You wouldn’t know it from stock trading or commodities, but when China reopened after its latest Golden Week holiday there was an obvious effect. Stocks have continued to surge while commodities overall have had a good week (copper up another $0.07 today, with WTI at about $50). Inside the money markets, however, China’s open was met with far less enthusiasm, though it varies by exact market.
In eurodollar futures, to begin with, there has been a recurrence of listlessness rather enthusiasm in almost exact replication of the days immediately following the August 24 liquidation event. In some ways, the blowup last Friday over the payrolls looked suspiciously like a replay, so the repeat thereafter would seem to suggest just such protracted misgiving about “dollar” liquidity even if indirect by inferential extension.
Instead, contra some risk assets, the eurodollar market seems to be still well-defined by this upward movement that began back in early July.
But where eurodollar futures have maybe paused off that bearishness if for a few days, the related swaps market has instead pressed forward (bad sign). Swap spreads, an indication of balance sheet capacity on offer in broader dark leverage, have decompressed (bearish) further, even alarmingly so in the past few days. We can surmise some China effect in that, either through perceptions or actual trading, but at the very least it is clear there has been nothing of an alteration in expectations or condition. Illiquidity and concerns about furthering that regard are simply dominating.
I can’t help but think not only China but also Deutsche Bank and now Credit Suisse; both recently hobbled by their own wrong directions in stubbornly seeking to expand in the guts of the eurodollar trade (all the FICC angles) where everyone else was packing it in, thus undoubtedly and very recently amplifying their intentions to get the hell out of Dodge as fast as they can before all those self-reinforcing “dollar” dynamics bring further balance sheet conflagration.
That view extends to the Asian “dollar” whereby there were no surprises in O/N SHIBOR which remains conspicuously pegged (and thus openly proclaiming the PBOC’s presence, further insinuating something quite amiss given the apparent PBOC need to enforce such a peg). Offshore, however, China’s Golden Week afforded but the smallest of reprieve as overnight CNH HIBOR (Hong Kong/offshore delivery of renminbi) which had calmed to as low as 1.6855% two days ago (along with 1-week CNH HIBOR) . As China reopened, the last indication stands at a jarring 5.946%.
I think all that, and not equity-driven euphoria, adds up to gold trading above $1,150 once again. Despite the outward appearance of renewed vigor, internally there is much to be concerned about over and above what has been already thus far concerning. While stocks apparently celebrate “lower for longer” one more time, the internal “dollar” mechanics continue to burn.
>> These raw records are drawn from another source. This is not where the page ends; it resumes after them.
-- ==== Sys2Proof/Tests/Slice0.lean ====
section
/-! SUPPORT. Tests of one step each, with expected values worked by hand from the spec's encodings, tables and examples; ill-formed
terms that WellFormed refuses; and for each obligation with hypotheses, states and operands that meet them. -/

namespace Sys2Proof.Tests

set_option Elab.async false

open Sys2Proof.Machine Sys2Proof.Claims

/-- A module whose one listed cluster is 0, with what a test needs of it. -/
def small (cl : Cluster) : State := { State.reset with clusters := [(0, cl)] }

/-- A module whose one listed core is core 0 of cluster 0, in a pitch or in trigger mode. -/
def coreState (c : Core) : State := small { cores := [(0, c)] }
def coreTrigger (c : Core) : State := small { trigger := true, cores := [(0, c)] }

/-- A module whose one listed context is the one in hand. -/
def ctxState (x : Ctx) : State := coreState { ctxs := [(0, x)] }
def ctxTrigger (x : Ctx) : State := coreTrigger { ctxs := [(0, x)] }

/-- A state with scalar, coordinate or vector registers. -/
def scalars (l : Tbl Word) : State := ctxState { s := l }
def coords (l : Tbl Word) : State := ctxState { c := l }
def vectors (l : Tbl Vec) : State := ctxState { v := l }

/-- What a step put in flight: landing cycle, destination, and the value under its mask. -/
def flights (o : Out) : List Result := match o with
  | .next t => t.here.flight
  | _ => []
def landed (o : Out) : List (Nat × Dest × Nat) := (flights o).map fun r => (r.due, r.dest, (r.val &&& r.mask).toNat)
def flagged (o : Out) : List Word := (flights o).map (·.flags)

/-- The cause of the trap that a step took, and the state it answers. -/
def trapOf (o : Out) : Option Nat := match o with
  | .next t => t.cur.trapped.map (·.1)
  | _ => none
def after (o : Out) : State := match o with
  | .next t => t
  | _ => State.reset

/-- The lanes of width e, from lane 0 up, packed in a vector register; and the first n lanes of one. -/
def pack (e : Nat) (l : List Nat) : Vec := BitVec.ofNat 1024 (l.foldr (fun x a => x + a * 2 ^ e) 0)
def lanesOf (e n : Nat) (o : Out) : List Nat := ((flights o).map fun r => (List.range n).map fun i => elem r.val (e * i) e).flatten
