/-! ## States and operands that meet the hypotheses of the statements, at the ends of their ranges -/

theorem witness_EachWordSelectsAtMostOneRow :
    ∃ r ∈ hostRows, ∃ r' ∈ hostRows, r.selects 0x23FFFFFF#32 = true ∧ r'.selects 0x23FFFFFF#32 = true :=
  ⟨⟨.setpixel, 0x20000000#32, 0xFC000000#32⟩, by decide, ⟨.setpixel, 0x20000000#32, 0xFC000000#32⟩, by decide,
    by decide, by decide⟩
theorem witness_OperandsAreTheFieldsOfTheWord :
    (0x23FFFFFF#32).toNat / 2 ^ 26 = 8 ∧ (0x20000000#32).toNat / 2 ^ 26 = 8 ∧
    (0x40000001#32).toNat / 2 = 0x20000000 ∧ (0x50000000#32).toNat / 2 = 0x28000000 := by decide
theorem witness_DecodeOfEncodeIsTheInstruction :
    (Instr.setpixel 255 65535 3).wellFormed cfgXRecord = true ∧ (Instr.vcomdc .defaults).wellFormed cfgXRecord = true ∧
    Instr.statusread.wellFormed cfgXRecord = true := by decide
theorem witness_EncodeOfDecodedCodeIsTheCode :
    decode cfgXRecord (.host 0x23FFFFFF#32) = .ok (.setpixel 255 65535 3) ∧
    decode cfgXRecord (.wire ⟨0xE7, .defaults⟩) = .ok (.interval .defaults) := by decide
theorem witness_IllegalWordsRaiseIllegalCommand :
    (asked (.command 0xB0000000#32)).seqPc = .idle ∧ (asked (.command 0xB0000000#32)).wireFetch = none ∧
    decodeHost 0xB0000000#32 = .error .reservedOpcode ∧ decodeHost 0x24000080#32 = .error .reservedField ∧
    decodeHost 0x10000001#32 = .error .unusedOperandBits := by decide
theorem witness_StepRunsTheDecodedCommand :
    (asked (.command 0x20000000#32)).seqPc = .idle ∧ (asked (.command 0x20000000#32)).wireFetch = none ∧
    (asked (.command 0x20000000#32)).requests = [.command 0x20000000#32] ∧
    decodeHost 0x20000000#32 = .ok (.setpixel 0 0 0) := by decide
theorem witness_StepRunsTheWireCommand :
    decodeWire blockX.conf ⟨0xE0, .settings⟩ = .ok .booster ∧
    decodeWire blockX.conf ⟨0xE6, .defaults⟩ = .ok (.vcomdc .defaults) ∧
    decodeWire blockX.conf ⟨0x00, .settings⟩ = .error .unknownCommandByte ∧
    { blockX with wireFetch := some ⟨0x00, .settings⟩ }.seqPc = .idle ∧
    { blockX with wireFetch := some ⟨0x00, .settings⟩ }.wireFetch = some ⟨0x00, .settings⟩ := by decide
theorem witness_HostReads_registers :
    (asked (.readReg 4)).requests = [.readReg 4] ∧ (asked (.readReg 0)).seqPc = .idle ∧
    [blockX.geomReg, blockX.statusReg, blockX.dirtyXReg, blockX.dirtyYReg, blockX.pstatReg][4]? = some 0#32 ∧
    step (asked (.readReg 5)) = .refused .readOutsideMap := ⟨rfl, rfl, by decide, rfl⟩
theorem witness_HostReads_planes :
    3 < (asked (.readPlane .plane1 3)).planeBytes ∧ (asked (.readPlane .plane1 4)).planeBytes ≤ 4 ∧
    (asked (.readPlane .plane1 3)).wireFetch = none := by decide
theorem witness_IdleBlockWithoutRequestStays :
    blockX.seqPc = .idle ∧ blockX.wireFetch = none ∧ blockX.requests = [] := by decide
theorem witness_SecondResetIsTheSameAsTheFirst :
    (asked .reset).seqPc = .idle ∧ (asked .reset).wireFetch = none ∧ (asked .reset).requests = [.reset] := by decide
theorem witness_BusyBlockAcceptsNothing :
    (waiting (.readReg 0)).seqPc = .running .resethw 2 ∧ (∀ rest, (waiting (.readReg 0)).requests ≠ .reset :: rest) ∧
    (waiting .reset).seqPc = .running .resethw 2 ∧ (waiting .reset).requests = [.reset] :=
  ⟨rfl, fun _ => by simp [waiting, asked], rfl, rfl⟩
theorem witness_RegistersShowTheState : blockX.readReg 5 = none ∧ (blockX.readReg 4).isSome = true := by decide
theorem witness_RegistersShowTheState_step : ∃ t, step (asked (.command 0x40000001#32)) = .next t := ⟨_, rfl⟩
theorem witness_ClearZeroesThePlanes :
    blockX.conf.clearMarksFull = true ∧ (State.construct cfgNoMark).conf.clearMarksFull = false := by decide
theorem witness_Setpixel_corners :
    (emptied cfg255).p0.wf = true ∧ (emptied cfg255).p1.wf = true ∧
    (254#8).toNat < (emptied cfg255).conf.width ∧ (1#16).toNat < (emptied cfg255).conf.height ∧
    (0#8).toNat < (emptied cfg255).conf.width ∧ (0#16).toNat < (emptied cfg255).conf.height := by decide
theorem witness_SetpixelOutside :
    blockX.conf.width ≤ (16#8).toNat ∧ blockX.conf.height ≤ (2#16).toNat ∧
    after (.setpixel 0 2 1) blockX (·.result) = some .outOfBounds := by decide
theorem witness_PixelReadsBackAsWritten :
    blockX.p0.wf = true ∧ blockX.p1.wf = true ∧ (15#8).toNat < blockX.conf.width ∧ (1#16).toNat < blockX.conf.height ∧
    0 < blockX.conf.width ∧ 1 < blockX.conf.height ∧ (0, 1) ≠ ((15#8).toNat, (1#16).toNat) := by decide
theorem witness_SetpixelWritesNoPadBit :
    (emptied cfg100).p0.wf = true ∧ (emptied cfg100).p1.wf = true ∧
    (∃ t, exec (.setpixel 99 2 3) (emptied cfg100) = .next t) ∧
    (emptied cfg100).conf.width * (emptied cfg100).conf.height ≤ 300 ∧ 300 < 8 * (emptied cfg100).planeBytes :=
  ⟨rfl, rfl, ⟨_, rfl⟩, by decide, by decide⟩
theorem witness_PixelOffsetsAreABijection :
    254 < cfg255.raw.width ∧ 1 < cfg255.raw.height ∧ 509 < cfg255.raw.width * cfg255.raw.height := by decide
theorem witness_DirtyRectangleIsTheMinimalBox :
    [((3 : BitVec 8), (5 : BitVec 16), (1 : BitVec 2)), (20, 1, 1)] ≠ [] ∧
    (∀ p ∈ [((3 : BitVec 8), (5 : BitVec 16), (1 : BitVec 2)), (20, 1, 1)],
      p.1.toNat < (emptied cfg128).conf.width ∧ p.2.1.toNat < (emptied cfg128).conf.height) ∧
    (emptied cfg128).dirty = Dirty.empty ∧ (State.construct cfg128).dirty = Dirty.full 128 296 :=
  ⟨by decide, by simp only [List.forall_mem_cons]; exact ⟨by decide, by decide, by simp⟩, rfl, rfl⟩
/-- The invariant holds of a block just after reset with `CFG-X`. -/
theorem invX : Inv blockX :=
  ⟨by unfold planesOk; decide, .inr (by decide), rfl, trivial, by decide⟩
/-- A state of the invariant with the rectangle `EMPTY`. -/
theorem invEmptied : Inv (emptied cfgX) :=
  ⟨by unfold planesOk; decide, .inl rfl, rfl, trivial, by decide⟩
theorem witness_EmptyRectangleIsTheIdentity :
    255 ≤ 255 ∧ 65534 < 65535 ∧ Inv (emptied cfgX) ∧ (emptied cfgX).dirty.maxX = 0#9 :=
  ⟨by decide, by decide, invEmptied, rfl⟩
theorem witness_TestpatWritesItsPattern :
    blockX.p0.wf = true ∧ blockX.p1.wf = true ∧ blockX.conf.testPattern ≠ [] := by decide
theorem witness_FramebufferCommandsStayInTheFramebuffer :
    isFramebufferCommand (.setpixel 16 0 1) = true ∧ blockX.cfg = greyX.cfg ∧ blockX.p0 = greyX.p0 ∧
    blockX.p1 = greyX.p1 ∧ blockX.dirty = greyX.dirty ∧ (∃ t, exec .testpat blockX = .next t) ∧
    (∃ t, exec .testpat greyX = .next t) := ⟨rfl, rfl, rfl, rfl, rfl, ⟨_, rfl⟩, ⟨_, rfl⟩⟩
/-- The environment answers exactly as often as RESETHW, twice, and GETSTATUS, once, ask. -/
theorem witness_environment_answers :
    (Env.mk (some 6) (some 1) 0).completes 6 = true ∧ (Env.mk (some 3) none 0).completes 3 = true ∧
    (Env.mk (some 2) none 0).completes 2 = true ∧ (Env.mk (some 1) none 0).completes 1 = true ∧
    (Env.mk (some 6) (some 1) 0).answers 1 = true ∧ blockX.env.completes 3 = true ∧ blockX.env.answers 1 = true := by
  decide
theorem witness_PowerUpStreamOfRevisionA :
    blockX.conf.rev = .revisionA ∧ blockX.conf.pllPolicy.revA = .grey4Only ∧ blockX.screenMode = .mono ∧
    greyX.conf.rev = .revisionA ∧ greyX.conf.pllPolicy.revA = .grey4Only ∧ greyX.screenMode = .grey4 ∧
    blockX.env.completes 1 = true ∧ greyX.env.completes 1 = true := by decide
theorem witness_PowerOnIsFollowedByItsSettleDelay :
    blockX.conf.rev = .revisionA ∧ blockX.conf.qdPowerup = true := by decide
theorem witness_QuickdrawTransmitsAndStops :
    blockX.conf.qdPowerup = true ∧ (quickX cfgNoPowerup).conf.qdPowerup = false ∧
    (quickX cfgNoPowerup).env.completes 2 = true := by decide
theorem witness_PlaneTransactionsCarryThePlanes :
    greyX.env.completes 3 = true ∧ greyX.screenMode = .grey4 ∧ blockX.screenMode = .mono ∧ 3 < greyX.planeBytes := by
  decide
theorem witness_HostCommandsSendTheirWireCommands :
    isHostCommand .getstatus = true ∧ isHostCommand (.refresh true) = true ∧ blockX.env.completes 3 = true ∧
    blockX.env.answers 1 = true := by decide
theorem witness_QuickdrawNeverTriggersARefresh :
    blockX.conf.ops.toList.Nodup ∧ (∃ t, exec .quickdraw blockX = .next t) ∧
    (∃ t, exec .quickdraw silentX = .next t) := ⟨by decide, ⟨_, rfl⟩, ⟨_, rfl⟩⟩
theorem witness_PllctlIsSentByPolicy :
    (greyX.conf.pllPolicy.get greyX.conf.rev = .grey4Only ∧ greyX.screenMode = .grey4) ∧
    (State.construct cfgRevB).conf.pllPolicy.get (State.construct cfgRevB).conf.rev = .always ∧
    ¬(blockX.conf.pllPolicy.get blockX.conf.rev = .always ∨
      (blockX.conf.pllPolicy.get blockX.conf.rev = .grey4Only ∧ blockX.screenMode = .grey4)) := by decide
theorem witness_modes : greyX.screenMode = .grey4 ∧ blockX.screenMode = .mono := by decide
/-- The environment completes the settle delay of the power-on command and no `SLEEP` after it, and returns one byte. -/
def onceX : State := { blockX with env := ⟨some 1, some 1, 0⟩ }
/-- The first wait, a later wait, and no wait: REFRESH is stopped at its second `SLEEP`, POWERUP and GETSTATUS end. -/
theorem witness_UnansweredWaitsAreNotPassed :
    silentX.env.sleeps = some 0 ∧ silentX.env.replies = some 0 ∧
    (∃ t, exec (.refresh true) onceX = .next t ∧ t.seqPc ≠ .idle) ∧
    (∃ t, exec .powerup onceX = .next t ∧ t.seqPc = .idle) ∧
    (∃ t, exec .getstatus onceX = .next t ∧ t.seqPc = .idle) ∧
    (waiting (.readReg 0)).seqPc ≠ .idle ∧ (∃ t, step (waiting (.readReg 0)) = .next t) :=
  ⟨rfl, rfl, ⟨_, rfl, nofun⟩, ⟨_, rfl, rfl⟩, ⟨_, rfl, rfl⟩, nofun, ⟨_, rfl⟩⟩
/-- R270, R210: with one `SLEEP` completed REFRESH emits two and stands at the turnaround delay. -/
theorem test_refresh_stops_at_second_sleep :
    after (.refresh true) onceX (fun t => (sleepsIn t.out, t.out.getLast?, t.env)) =
      some (2, some (.sleep 2), ⟨some 0, some 1, 0⟩) := by decide
/-- R106: the lines of a status read. -/
theorem test_lines_statusread : (match exec .statusread blockX with | .next t => t.lines | .fault _ => [] | .refused _ => [])
    = [.setData false, .setSelect true, .send 0xF2, .setData true, .receive (Config.freeStatusByte 0),
      .setSelect false] := rfl
theorem witness_InstructionsWaitOnlyOnTheEnvironment :
    (∃ t, exec (.refresh true) silentX = .next t ∧ t.seqPc = .running (.refresh true) 15) ∧
    (∃ t, exec .statusread silentX = .next t ∧ t.seqPc = .running .statusread 2) := ⟨⟨_, rfl, rfl⟩, ⟨_, rfl, rfl⟩⟩
/-- For the statements about every instruction that has ended. -/
theorem witness_ended :
    (∃ t, exec .quickdraw blockX = .next t ∧ t.seqPc = .idle) ∧ blockX.pstate ≠ .deepSleep ∧
    (∃ t, exec (.setpixel 16 0 1) blockX = .next t ∧ t.seqPc = .idle) ∧
    (∃ t, exec .booster blockX = .next t ∧ t.seqPc = .idle) :=
  ⟨⟨_, rfl, rfl⟩, by decide, ⟨_, rfl, rfl⟩, ⟨_, rfl, rfl⟩⟩
theorem witness_EachStateHasItsWriters :
    isFramebufferCommand .powerup = false ∧ (∃ t, exec .powerup blockX = .next t) ∧
    (∃ t, exec .powerup silentX = .next t) := ⟨rfl, ⟨_, rfl⟩, ⟨_, rfl⟩⟩
theorem witness_StreamOnlyGrows :
    (∃ t, step (asked .reset) = .next t) ∧ (∃ t, step (asked (.command 0x70000000#32)) = .next t) :=
  ⟨⟨_, rfl⟩, ⟨_, rfl⟩⟩
theorem witness_MalformedConfigurationsAreRefused :
    (State.constructFrom (panel 255 65535)).isSome = true ∧ (State.constructFrom (panel 1 1)).isSome = true ∧
    ∃ s, State.constructFrom cfgXRecord = some s := ⟨by decide, by decide, ⟨_, rfl⟩⟩
theorem witness_StepKeepsTheInvariant :
    Inv (asked (.command 0x50000001#32)) ∧ ∃ t, step (asked (.command 0x50000001#32)) = .next t :=
  ⟨⟨invX.planes, invX.dirty, invX.stream, invX.waits, invX.noDeepSleep⟩, ⟨_, rfl⟩⟩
We can see exactly that divergence in the junk bubble which refuses to be bid even where direct selling backs off. Leveraged loan prices (as far as the mainline proxy, best case of the S&P/LSTA Leveraged Loan 100) isn’t much changed from its payroll Friday lows – far, far more “dollar” than an enthusiastic survey of the FOMC receding to further irrelevance. In fact, that seems to be the primary distinction between the outside optimism displayed by stocks and these wicked internal “dollar” conditions, as the growing pessimism and further illiquidity seems surely linked to the same FOMC irrelevance that equities and commodities are (for now) somehow taking positively.
I don’t think this divergence lasts long, but really it is impossible to predict. For my own analysis, the swap spreads carry, by far, the most weight given a more direct angle upon the real “dollar” mechanisms in the internal dark leverage conveyances. I am, again, a little surprised at their depth in this move contrasting even somewhat with eurodollar futures, but such can be the easy case given their slight differences in intents and relations to separate “dollar” factors. Overall, the combination of dynamics here suggest the “dollar” remains wholly undeterred (even after the events of August) and continuing on that negative path established back in July.